Были попытки оправдаться любыми способами, даже попытки уклониться были. Слушая некоторых, их обещания, он понимал, что его заботы мало волнуют их. Что перемен особых не будет. Это раздражало, злило.
Может, потому, что он не пришел в себя еще после вчерашних дня и ночи, Башлыков скоро стал снова нервничать. Правда, и дело с шефской работой обстояло хуже некуда. Нервы не выдерживали напряжения, Башлыков горячился. С этой горячностью и кончил совещание. Он не только не искал каких-либо смягчающих слов, а, наоборот, выбирал самые жалящие, беспощадные, когда рисовал положение в районе с коллективизацией, когда рассказывал о случае в Глинищах, о той гнусной работе, которую ведет в деревнях кулачье и прочая нечисть против колхозов. Ведет в то время, когда большинство шефов блаженно почивают. Разоблачая, осуждая, он гневно бросил, что в той катастрофе, в которой район очутился, большая вина и шефов, их слабой действенности, а во многих, по существу, случаях — бездейственности. Такое отношение к шефской работе, которое обнаружилось в некоторых выступлениях и тут, на совещании, пригвоздил Башлыков, есть не что иное, как головотяпство, тяжкое преступление.
Его горячая, острая речь, он видел, волновала, доходила. Факт этот, однако, судя по состоянию дел, не утешал и не успокаивал. Настойчивый, сосредоточенный, он объявил, что за срыв шефской работы райком спросит, как за срыв важнейшей государственной кампании. Никакие отговорки не будут приниматься.
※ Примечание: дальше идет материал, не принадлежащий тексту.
/-- A bulk read past the end of the address space (U7). -/
theorem bulkRead_outside {a : Word} {n : Nat} (hf : 65536 < a.toNat + n) (s : State) :
    (bulkRead a n).run s = .error (.outside .bulkPastEnd) s := by
  rw [bulkRead, if_neg (by rw [transferFits_iff]; omega), abort_run]

theorem takeFault_undisturbed {α : Type} {s : State} (h : s.undisturbed) (c : Cause) :
    (takeFault c : Micro α).run s =
      .error .taken ((s.setMem (s.mem.poke flagsAddr.toNat (withFault s.flags c))).setRunState .faulted) := by
  rw [takeFault, bind_ok (read_storage h flagsAddr_outside), bind_ok (write_storage h flagsAddr_outside _),
    bind_ok (enter_run _ _), abort_run]
  rfl

theorem pushOctet_undisturbed {k : StackSpec} (hk : k.isStack) {s : State} (h : s.undisturbed)
    (hd : s.depth k < stackMax) (v : Octet) :
    (pushOctet k v).run s = .ok () (s.setMem ((s.mem.poke (k.base.toNat + s.depth k) v).poke k.depthAddr.toNat
      (s.mem.peek k.depthAddr.toNat + 1))) := by
  unfold State.depth at hd
  rw [pushOctet, bind_ok (read_storage h (depthAddr_outside hk)), if_neg (by omega),
    bind_ok (write_storage h (slotAddr_outside hk _) v),
    write_storage (undisturbed_mem h _) (depthAddr_outside hk), slotAddr_toNat hk]
  rfl

theorem pushOctet_full {k : StackSpec} {s : State} (hk : k.isStack) (h : s.undisturbed)
    (hd : stackMax ≤ s.depth k) (v : Octet) : (pushOctet k v).run s = (takeFault k.overflow).run s := by
  unfold State.depth at hd
  rw [pushOctet, bind_ok (read_storage h (depthAddr_outside hk)), if_pos hd]

theorem popOctet_undisturbed {k : StackSpec} (hk : k.isStack) {s : State} (h : s.undisturbed)
    (hd : 0 < s.depth k) :
    (popOctet k).run s = .ok (s.mem.peek (k.base.toNat + (s.depth k - 1)))
      (s.setMem (s.mem.poke k.depthAddr.toNat (s.mem.peek k.depthAddr.toNat - 1))) := by
  unfold State.depth at hd
  have hne : s.mem.peek k.depthAddr.toNat ≠ 0 := by rintro e; rw [e] at hd; exact absurd hd (by decide)
  have hsub : (s.mem.peek k.depthAddr.toNat - 1).toNat = s.depth k - 1 := by
    unfold State.depth; bv_omega
  rw [popOctet, bind_ok (read_storage h (depthAddr_outside hk)), if_neg hne,
    bind_ok (write_storage h (depthAddr_outside hk) _),
    read_storage (undisturbed_mem h _) (slotAddr_outside hk _), slotAddr_toNat hk, hsub,
    State.setMem_mem, Memory.peek_poke_other]
  rcases hk with rfl | rfl <;> simp [dataStack, returnStack, dsBase, rsBase, dspAddr, rspAddr] <;> omega

theorem popOctet_empty {k : StackSpec} (hk : k.isStack) {s : State} (h : s.undisturbed) (hd : s.depth k = 0) :
    (popOctet k).run s = (takeFault k.underflow).run s := by
  have hz : s.mem.peek k.depthAddr.toNat = 0 := BitVec.eq_of_toNat_eq hd
  rw [popOctet, bind_ok (read_storage h (depthAddr_outside hk)), if_pos hz]

/-- A resume from a vector slot in storage (R246). -/
theorem resume_undisturbed {s : State} (h : s.undisturbed) {v : Word} (hv : inWindow v = false)
    (hv' : inWindow (v + 1) = false) :
    (resume v).run s = .ok () (((s.setPc (joinOctets (s.mem.peek v.toNat) (s.mem.peek (v + 1).toNat))).setMem
      (s.mem.poke flagsAddr.toNat (resumeFlags s.flags))).setRunState .running) := by
  rw [resume, bind_ok (read_storage h hv), bind_ok (read_storage h hv'), bind_ok (jump_run _ _),
    bind_ok (read_storage (undisturbed_pc h _) flagsAddr_outside),
    bind_ok (write_storage (undisturbed_pc h _) flagsAddr_outside _), enter_run]
  rfl

end Sys2Proof.Machine
end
Как ни взволнован был, не только соответственно настроил всех, но и дал конкретные указания. Обстоятельно разъяснил, что необходимо сделать каждому учреждению. Назвал сроки, назначил ответственных.
За окнами было уже темно, когда Башлыков закрыл совещание и зал начал пустеть.
Он вернулся в кабинет. Какое-то мгновение постоял, как бы на распутье. Как бы хотел понять, что же дальше. Не придумал ничего. Увидел на столе пачку папирос. Закурил, заходил.
Он чувствовал и усталость и вместе с тем возбуждение. И работать больше был не способен, и отдыхать не мог. Не впервые мелькнуло в мыслях: этими своими речами, пожалуй, не так других подымешь, как себя растравишь.
Надо было бы сходить пообедать, но есть не хотелось.
Спохватившись, он позвал Мишу, распорядился, чтоб тот передал вознице завтра к семи быть готовым в дорогу. Разрешил Мише идти домой.
Можно было бы и самому уходить. Даже надо. Отдохнуть перед завтрашним. Однако идти никуда не хотелось. Ничего не хотелось.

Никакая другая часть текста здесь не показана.